La bible latine, en usage exclusif dans l’Église catholique jusqu’au début du XXème siècle était appelée la Vulgate. Si ce nom vous évoque l’idée de « vulgarisation », vous avez raison. L’intention du pape Damase (4e siècle) était bien de rendre la Bible accessible, dans la langue pratiquée par le grand nombre. Il confia à Saint Jérôme de Stridon la tâche de traduire les Écritures et d’en fournir le texte le plus fiable possible. Ce premier travail devait devenir la base de tout ce qui se ferait ensuite et la Vulgate s’établit peu à peu comme l’unique référence.

Au fil du temps, paradoxalement, elle devint accessible seulement aux lettrés qui connaissaient le latin alors qu’elle devenait étrangère au grand nombre dès lors, que le latin n’était plus langue commune. En outre, le texte sacré devenait comme « intouchable », soustrait à toute approche critique, du moins jusqu’au XVII è siècle où paraît le P. Richard Simon (1638-1712), prêtre de l’oratoire, féru de langues anciennes, érudit qui s’intéresse de près aux Saintes Écritures et entend entrer en dialogue avec elles.

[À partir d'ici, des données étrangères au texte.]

/-- DOWNLINE_TRANSMIT_START, FRAME_SENT, SPACING_END (R124, R144): OQ-GUARD goes before every other queue; of the others
the one of the highest level goes first, and OQ-STRIKE before OQ-MOTION before OQ-PASSDN at equal levels. SENDING
is followed by SPACING, and SPACING by READY. -/
def Obligations.GuardFramesGoFirstAndFramesAreSpaced : Prop :=
  ∀ s : State,
    (∀ f rest, s.part.phase = .running → s.part.down.tx = .ready → s.part.out.guard = f :: rest →
      exec .downlineTransmitStart s = .next (s.withPart { s.part with
        down := { s.part.down with tx := .sending ⟨f, frameCheck f⟩ }, out := { s.part.out with guard := rest } })) ∧
    (s.part.phase = .running → s.part.down.tx = .ready → s.part.out.guard = [] →
      (∀ m rest, s.part.out.motion = m :: rest →
        (s.part.out.strike = [] ∨ s.part.out.levels.strike < s.part.out.levels.motion) →
        (s.part.out.passDn = [] ∨ s.part.out.levels.passDn ≤ s.part.out.levels.motion) →
        exec .downlineTransmitStart s = .next (s.withPart { s.part with
          down := { s.part.down with tx := .sending ⟨m.frame, frameCheck m.frame⟩ }, out := { s.part.out with motion := rest } })) ∧
      (∀ x rest, s.part.out.passDn = x :: rest →
        (s.part.out.strike = [] ∨ s.part.out.levels.strike < s.part.out.levels.passDn) →
        (s.part.out.motion = [] ∨ s.part.out.levels.motion < s.part.out.levels.passDn) →
        exec .downlineTransmitStart s = .next (s.withPart { s.part with
          down := { s.part.down with tx := .sending x }, out := { s.part.out with passDn := rest } })) ∧
      (s.part.out.strike = [] → s.part.out.motion = [] → s.part.out.passDn = [] →
        exec .downlineTransmitStart s = .next s)) ∧
    (∀ w x, (portOf w s.part).tx = .sending x →
      exec (.frameSent w) s = .next (s.withPart (setPort w (fun l => { l with tx := .spacing }) s.part))) ∧
    ∀ w, (portOf w s.part).tx = .spacing →
      exec (.spacingEnd w) s = .next (s.withPart (setPort w (fun l => { l with tx := .ready }) s.part))

/-- DOWNLINE_TRANSMIT_START (R66 to R70, R144, R146): a strike chosen at its transmit start, no later than the
late limit, is sent to the bell's node with its delay, at its nominal width or, where that would pass the heat
limit, at the degraded width, and its heat is charged; then due strikes take the place it freed. A completion that
sends nothing is followed at once by another choice: a late strike is counted with source 26, one withheld hot is
counted with source 26, one whose record reads node 0 counts as no-bell, and one whose record is uncorrectable as a
record error. The late test comes before the test of the node, and that before the test of the heat (the model's order,
assumption log 8). The frame's tag is a
free byte (assumption log 4). -/
def Obligations.HammerIsCompletedAtItsTransmitStart : Prop :=
  ∀ (s : State) (e : StrikeFrame) (rest : List StrikeFrame),
    let p := setOut (fun o => { o with strike := rest }) s.part
    s.part.phase = .running → s.part.down.tx = .ready → s.part.out.guard = [] → s.part.out.strike = e :: rest →
    (s.part.out.motion = [] ∨ s.part.out.levels.motion ≤ s.part.out.levels.strike) →
    (s.part.out.passDn = [] ∨ s.part.out.levels.passDn ≤ s.part.out.levels.strike) →
    let q := (readBell e.bell [0, 1, 2] p).2
    ((completeStrike e p).1 = none →
      exec .downlineTransmitStart s = exec .downlineTransmitStart (s.withPart (releaseDue (completeStrike e p).2))) ∧
    ((readBell e.bell [0, 1, 2] p).1 = none →
      completeStrike e p = (none, q) ∧ q.counts.recordError = bump s.part.counts.recordError ∧ q.strikes = s.part.strikes) ∧
    ∀ rec : BellRecord, (readBell e.bell [0, 1, 2] p).1 = some rec →
      let late : Bool := e.fire + s.part.settings.lateLimit < (s.part.lineTime : Int)
      let heat := (s.part.strikes.bells.read e.bell).heat
      let full := rec.pulseMin + ((rec.pulseMax - rec.pulseMin) * e.velocity + 63) / 127
      let less := (rec.heatLimit - heat) / rec.unitHeat
      let fits : Bool := heat + full * rec.unitHeat ≤ rec.heatLimit
      let enough : Bool := heat < rec.heatLimit ∧ rec.pulseMin ≤ less
      let width := if fits then full else less
      let f : Frame := {
        dest := BitVec.ofNat 8 rec.node, source := s.part.settings.ownAddress, kind := Kind.hammer
        tag := Config.freeByte s.part.freeUsed
        payload := [BitVec.ofNat 8 rec.channel, BitVec.ofNat 8 (min (e.fire - s.part.lineTime).toNat 255),
          BitVec.ofNat 8 width, BitVec.ofNat 8 e.velocity, BitVec.ofNat 8 e.bell.val] }
      let counted := if fits then q else setCounts (fun c => { c with degraded := bump c.degraded }) q
      (late = true → completeStrike e p = (none, latchEvent 26 (setCounts (fun c => { c with late := bump c.late }) q))) ∧
      (late = false → rec.node = 0 →
        completeStrike e p = (none, setCounts (fun c => { c with noBell := bump c.noBell }) q)) ∧
      (late = false → rec.node ≠ 0 → fits = false → enough = false →
        completeStrike e p = (none, latchEvent 26 (setCounts (fun c => { c with hot := bump c.hot }) q))) ∧
      (late = false → rec.node ≠ 0 → (fits = true ∨ enough = true) →
        exec .downlineTransmitStart s = .next (s.withPart (releaseDue
          { setBell e.bell (fun b => { b with heat := b.heat + width * rec.unitHeat }) counted with
            down := { s.part.down with tx := .sending ⟨f, frameCheck f⟩ }, freeUsed := s.part.freeUsed + 1 })))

Le père Gilbert Caffin lui avait consacré une conférence lors des célébrations du 4è centenaire de l’Oratoire. Je le cite : « [Le père Simon] s’oppose à la fois aux incroyants – les libertins érudits du 17è siècle – qui se moquent des obscurités et des contradictions trouvées dans les textes bibliques et aux inconditionnels de la foi qui refusent toute critique des livres sacrés. ». Et encore : « Coupable d’avoir eu raison trop tôt, R. Simon fut condamné par Bossuet puis par Rome et exclu de l’Oratoire en 1678 ». Il n’en demeure pas moins le père de la critique biblique moderne et nombre de ses successeurs dans cette discipline rencontreront les mêmes difficultés et avanies que lui – comment ne pas penser ici au dominicain fondateur de l’Ecole Biblique et Archéologique de Jérusalem, le P. Lagrange ?

Reste le fruit du travail et des combats de ces érudits infatigables : aujourd’hui chacun peut disposer dans sa langue de traductions fiables, enrichies de notes et de renvois qui permettent de circuler dans la richesse du texte biblique. Richard Simon et ses successeurs ont rouvert le chemin du dialogue avec les Écritures. Pour qu’une parole se donne à entendre, il est à la portée de tout un chacun de faire ce geste si simple : ouvrir le Livre.

 

Père Gilles-Hervé Masson, vicaire à Saint-Eustache.